(Records drawn from a dataset)
-- ==== Sys2Proof/Tests/Slice0.lean ====
section
/-! SUPPORT. Tests. The words are written out from 30_encoding.md and the expected results from 95_test_vectors.md.
The `witness_` theorems show, for each statement of Obligations.lean with hypotheses, a state and operands that meet them;
O numbers are those of OBLIGATIONS.json. -/

namespace Sys2Proof.Tests
open Sys2Proof Sys2Proof.Machine

/-- A small running machine: `prog` loaded, the pc at slot `pc`, registers and memory as at reset. -/
def running (prog : List Instr) (pc : Int) : State :=
  { State.reset with prog := prog, pc := pc, status := .running }

/-- The same machine with registers x1, x2 and x10 set. -/
def withRegs (v1 v2 v10 : Byte) : State :=
  (((running [] 4).setReg 1 v1).setReg 2 v2).setReg 10 v10

/-- The next state of an outcome; a machine at reset where there is none. -/
def after (o : Host.Outcome State Fault Refusal) : State :=
  match o with
  | .next t => t
  | .fault _ => State.reset
  | .refused _ => State.reset

/-! ### Well-formedness refuses each ill-formed term -/

theorem test_unlisted_opcode_refused : WellFormed.opcodeListed 0x7123#16 = false := by decide
theorem test_copy_register_field_refused : WellFormed.copyFieldZero 0x4105#16 = false := by decide
theorem test_hex_target_refused :
    WellFormed.targetDecimal 0xB01A#16 = false ∧ WellFormed.targetDecimal 0xB0A1#16 = false := by decide
theorem test_word_refused :
    WellFormed.word 0x7123#16 = false ∧ WellFormed.word 0x4105#16 = false ∧ WellFormed.word 0xB01A#16 = false := by decide
/-- "XYZ" and "2005" with a fifth character. -/
theorem test_token_length_refused :
    WellFormed.tokenLength [0x58#8, 0x59#8, 0x5A#8] = false ∧
    WellFormed.tokenLength [0x32#8, 0x30#8, 0x30#8, 0x35#8, 0x35#8] = false := by decide
/-- "2G01" and "2a05". -/
theorem test_token_characters_refused :
    WellFormed.tokenUppercaseHex [0x32#8, 0x47#8, 0x30#8, 0x31#8] = false ∧
    WellFormed.tokenUppercaseHex [0x32#8, 0x61#8, 0x30#8, 0x35#8] = false := by decide
theorem test_token_refused :
    WellFormed.token [0x58#8, 0x59#8, 0x5A#8] = false ∧
    WellFormed.token [0x32#8, 0x47#8, 0x30#8, 0x31#8] = false := by decide
theorem test_word_accepted : WellFormed.word 0x2005#16 = true ∧ WellFormed.word 0xB099#16 = true := by decide

/-! ### Decoding, every constructor from a word written out bit by bit -/

theorem test_decode_loadMem : decodeTableWord 16 0b0001101000111111 = some (.loadMem 10 0x3F#8) := by decide
theorem test_decode_loadImm : decodeTableWord 16 0b0010000000000101 = some (.loadImm 0 0x05#8) := by decide
theorem test_decode_store : decodeTableWord 16 0b0011010011111111 = some (.store 4 0xFF#8) := by decide
theorem test_decode_copy : decodeTableWord 16 0b0100000011110011 = some (.copy 3) := by decide
theorem test_decode_addInt : decodeTableWord 16 0b0101111110101011 = some (.addInt 15 10 11) := by decide
theorem test_decode_addFloat : decodeTableWord 16 0b0110000000010010 = some (.addFloat 0 1 2) := by decide
theorem test_decode_jumpEq : decodeTableWord 16 0b1011000000010000 = some (.jumpEq 0 10) := by decide
theorem test_decode_halt : decodeTableWord 16 0b1100111111111111 = some .halt := by decide
theorem test_decode_refuses :
    decodeTableWord 16 0x7123 = none ∧ decodeTableWord 16 0x0000 = none ∧ decodeTableWord 16 0xD000 = none ∧
    decodeTableWord 16 0x4105 = none ∧ decodeTableWord 16 0xB01A = none := by decide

WORK REQUIRED. Starting at the line that contains "theorem test_decode_halt : decodeTableWord", write out every line through the end of the entries, exactly and with nothing added.

TASK RESULT.
theorem test_decode_halt : decodeTableWord 16 0b1100111111111111 = some .halt := by decide
theorem test_decode_refuses :
    decodeTableWord 16 0x7123 = none ∧ decodeTableWord 16 0x0000 = none ∧ decodeTableWord 16 0xD000 = none ∧
    decodeTableWord 16 0x4105 = none ∧ decodeTableWord 16 0xB01A = none := by decide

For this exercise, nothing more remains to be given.